Restate verbatim the span of lines below between the line with "ring := bif" and the line with "[Fr.bit h e]; rfl", including those two lines, and only that span.
++++++++++++++++++++
/-- The state with the components of a footprint blanked. -/
def State.mask (p : Nat) (s : State) : State where
  pending := bif p.testBit 0 then [] else s.pending
  now := bif p.testBit 1 then 0 else s.now
  recTime := bif p.testBit 2 then 0 else s.recTime
  free := bif p.testBit 3 then 0 else s.free
  objs := bif p.testBit 4 then [] else s.objs
  core := bif p.testBit 5 then {} else s.core
  grp := bif p.testBit 6 then ⟨{}, {}, {}, {}⟩ else s.grp
  ph := bif p.testBit 7 then Vector.replicate 16 {} else s.ph
  aon := bif p.testBit 8 then {} else s.aon
  cell := bif p.testBit 9 then {} else s.cell
  strat := bif p.testBit 10 then {} else s.strat
  mode := bif p.testBit 11 then {} else s.mode
  src := bif p.testBit 12 then {} else s.src
  col := bif p.testBit 13 then {} else s.col
  recs := bif p.testBit 14 then [] else s.recs
  spd := bif p.testBit 15 then {} else s.spd
  jrnl := bif p.testBit 16 then {} else s.jrnl
  otp := bif p.testBit 17 then {} else s.otp
  meas := bif p.testBit 18 then {} else s.meas
  ring := bif p.testBit 19 then {} else s.ring
  archive := bif p.testBit 20 then [] else s.archive
  thm := bif p.testBit 21 then {} else s.thm
  hz := bif p.testBit 22 then {} else s.hz
  hour := bif p.testBit 23 then {} else s.hour
  parkAcc := bif p.testBit 24 then {} else s.parkAcc
  log := bif p.testBit 25 then [] else s.log
  logRetry := bif p.testBit 26 then [] else s.logRetry
  tabs := bif p.testBit 27 then {} else s.tabs
  env := bif p.testBit 28 then {} else s.env
  chg := bif p.testBit 29 then {} else s.chg
  link := bif p.testBit 30 then ⟨{}, {}⟩ else s.link
  fab := bif p.testBit 31 then {} else s.fab
  seqs := bif p.testBit 32 then Vector.replicate 5 {} else s.seqs
  flash := bif p.testBit 33 then {} else s.flash
  wd := bif p.testBit 34 then {} else s.wd
  srv := bif p.testBit 35 then {} else s.srv
  can := bif p.testBit 36 then ⟨{}, {}⟩ else s.can
  note := bif p.testBit 37 then {} else s.note
  lin := bif p.testBit 38 then {} else s.lin
  uds := bif p.testBit 39 then {} else s.uds

/-- `t` is `s` outside the footprint. -/
def Fr (p : Nat) (s t : State) : Prop := t.mask p = s.mask p

theorem Fr.refl (p : Nat) (s : State) : Fr p s s := rfl

theorem Fr.up {a b p : Nat} (h : a ||| b = b) (hp : b ||| p = p) : a ||| p = p := by
  rw [← hp, ← Nat.lor_assoc, h]

theorem Fr.bit {a p : Nat} (h : a ||| p = p) {i : Nat} (hi : p.testBit i = false) : a.testBit i = false := by
  have e : (a ||| p).testBit i = p.testBit i := by rw [h]
  rw [Nat.testBit_or, hi, Bool.or_false] at e
  exact e

theorem Fr.cond {α : Type} {a p : Nat} (h : a ||| p = p) (i : Nat) (d x : α) :
    (bif p.testBit i then d else (bif a.testBit i then d else x)) = bif p.testBit i then d else x := by
  cases e : p.testBit i with
  | true => rfl
  | false => rw [Fr.bit h e]; rfl

theorem State.mask_mask {a p : Nat} (h : a ||| p = p) (s : State) : (s.mask a).mask p = s.mask p := by
  unfold State.mask
  dsimp only
  simp only [Fr.cond h]

/-- A state that agrees outside a smaller footprint. -/
theorem Fr.upd {p a : Nat} {s x y : State} (h : Fr p s x) (e : y.mask a = x.mask a) (hp : a ||| p = p) : Fr p s y := by
  unfold Fr at *
  rw [← State.mask_mask hp y, e, State.mask_mask hp x, h]

theorem Fr.trans {p : Nat} {s x y : State} (h : Fr p s x) (k : Fr p x y) : Fr p s y := Eq.trans k h

theorem Fr.foldl {α : Type} {p : Nat} {s x : State} {f : State → α → State} (l : List α) (h : Fr p s x)
    (hf : ∀ y a, Fr p s y → Fr p s (f y a)) : Fr p s (l.foldl f x) := by
  induction l generalizing x with
  | nil => exact h
  | cons a l ih => exact ih (hf x a h)

theorem Fr.snd_of {α : Type} {p : Nat} {s : State} {q : α × State} {a : α} {x : State} (h : Fr p s q.2) (e : q = (a, x)) : Fr p s x := by
  subst e
  exact h

theorem Fr.trd_of {α β : Type} {p : Nat} {s : State} {q : α × β × State} {a : α} {b : β} {x : State} (h : Fr p s q.2.2)
    (e : q = (a, b, x)) : Fr p s x := by
  subst e
  exact h

theorem Fr.ite {p : Nat} {s a b : State} {c : Prop} [Decidable c] (ha : Fr p s a) (hb : Fr p s b) : Fr p s (if c then a else b) := by
  split <;> assumption
theorem Fr.ite_snd {α : Type} {p : Nat} {s : State} {a b : α × State} {c : Prop} [Decidable c] (ha : Fr p s a.2) (hb : Fr p s b.2) :
    Fr p s (if c then a else b).2 := by
  split <;> assumption
theorem Fr.ite_trd {α β : Type} {p : Nat} {s : State} {a b : α × β × State} {c : Prop} [Decidable c] (ha : Fr p s a.2.2)
    (hb : Fr p s b.2.2) : Fr p s (if c then a else b).2.2 := by
  split <;> assumption

/-- A state named on the way. -/
theorem Fr.cut {G : Prop} (p : Nat) (s y : State) (h1 : Fr p s y) (h2 : Fr p s y → G) : G := h2 h1
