-- ==== Sys2Proof/Laws/PartsRecorder.lean ====
section
/-!
SUPPORT. PartsRecorder.lean: the footprint of every operation of Machine/Recorder.lean.
-/
set_option linter.unusedTactic false
set_option linter.unreachableTactic false
set_option linter.unusedVariables false
namespace Sys2Proof.Machine

theorem State.evLost_parts {p : Nat} {s x : State} (hp : 0x80000 ||| p = p) (h : Fr p s x) : Fr p s (State.evLost x) := by
  unfold State.evLost
  with_reducible
    repeat' first
      | assumption | exact Fr.up (by decide) hp | lift_lets
      | (intro y; refine Fr.cut p s y ?_ (fun hy => ?_); (on_goal 1 => subst y); (on_goal 2 => clear_value y)) | intro y | split
      | apply Fr.mk_ring

theorem State.ev_parts {p : Nat} {s x : State} (a1 : Nat) (a2 : Nat) (a3 : Nat) (hp : 0x80000 ||| p = p) (h : Fr p s x) : Fr p s (State.ev x a1 a2 a3) := by
  unfold State.ev
  with_reducible
    repeat' first
      | assumption | exact Fr.up (by decide) hp | apply State.evLost_parts | refine Fr.ite ?_ ?_
      | lift_lets | (intro y; refine Fr.cut p s y ?_ (fun hy => ?_); (on_goal 1 => subst y); (on_goal 2 => clear_value y)) | intro y
      | split | apply Fr.mk_ring

theorem State.mark_parts {p : Nat} {s x : State} (a1 : Nat) (a2 : Stamp) (hp : 0x80000 ||| p = p) (h : Fr p s x) : Fr p s (State.mark x a1 a2) := by
  unfold State.mark
  with_reducible
    repeat' first
      | assumption | exact Fr.up (by decide) hp | lift_lets
      | (intro y; refine Fr.cut p s y ?_ (fun hy => ?_); (on_goal 1 => subst y); (on_goal 2 => clear_value y)) | intro y
      | apply Fr.mk_ring

theorem State.logDiff_parts {p : Nat} {s x : State} (a : State) (hp : 0x80000 ||| p = p) (h : Fr p s x) : Fr p s (State.logDiff a x) := by
  unfold State.logDiff
  with_reducible
    repeat' first
    | assumption | exact Fr.up (by decide) hp | apply State.mark_parts | apply State.ev_parts | refine Fr.foldl _ ?_ (fun y a hy => ?_) | refine Fr.ite ?_ ?_ | lift_lets
    | (intro y; refine Fr.cut p s y ?_ (fun hy => ?_); (on_goal 1 => subst y); (on_goal 2 => clear_value y)) | intro y

theorem State.logged_parts {p : Nat} {s x : State} (f : State → State) (hf : ∀ y, Fr p s y → Fr p s (f y)) (hp : 0x80000 ||| p = p) (h : Fr p s x) :
    Fr p s (x.logged f) :=
  State.logDiff_parts x hp (hf x h)

end Sys2Proof.Machine
end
++++++++++++++++++++
Exercise answer ->
  ring := bif p.testBit 19 then {} else s.ring
  archive := bif p.testBit 20 then [] else s.archive
  thm := bif p.testBit 21 then {} else s.thm
  hz := bif p.testBit 22 then {} else s.hz
  hour := bif p.testBit 23 then {} else s.hour
  parkAcc := bif p.testBit 24 then {} else s.parkAcc
  log := bif p.testBit 25 then [] else s.log
  logRetry := bif p.testBit 26 then [] else s.logRetry
  tabs := bif p.testBit 27 then {} else s.tabs
  env := bif p.testBit 28 then {} else s.env
  chg := bif p.testBit 29 then {} else s.chg
  link := bif p.testBit 30 then ⟨{}, {}⟩ else s.link
  fab := bif p.testBit 31 then {} else s.fab
  seqs := bif p.testBit 32 then Vector.replicate 5 {} else s.seqs
  flash := bif p.testBit 33 then {} else s.flash
  wd := bif p.testBit 34 then {} else s.wd
  srv := bif p.testBit 35 then {} else s.srv
  can := bif p.testBit 36 then ⟨{}, {}⟩ else s.can
  note := bif p.testBit 37 then {} else s.note
  lin := bif p.testBit 38 then {} else s.lin
  uds := bif p.testBit 39 then {} else s.uds

/-- `t` is `s` outside the footprint. -/
def Fr (p : Nat) (s t : State) : Prop := t.mask p = s.mask p

theorem Fr.refl (p : Nat) (s : State) : Fr p s s := rfl

theorem Fr.up {a b p : Nat} (h : a ||| b = b) (hp : b ||| p = p) : a ||| p = p := by
  rw [← hp, ← Nat.lor_assoc, h]

theorem Fr.bit {a p : Nat} (h : a ||| p = p) {i : Nat} (hi : p.testBit i = false) : a.testBit i = false := by
  have e : (a ||| p).testBit i = p.testBit i := by rw [h]
  rw [Nat.testBit_or, hi, Bool.or_false] at e
  exact e

theorem Fr.cond {α : Type} {a p : Nat} (h : a ||| p = p) (i : Nat) (d x : α) :
    (bif p.testBit i then d else (bif a.testBit i then d else x)) = bif p.testBit i then d else x := by
  cases e : p.testBit i with
  | true => rfl
  | false => rw [Fr.bit h e]; rfl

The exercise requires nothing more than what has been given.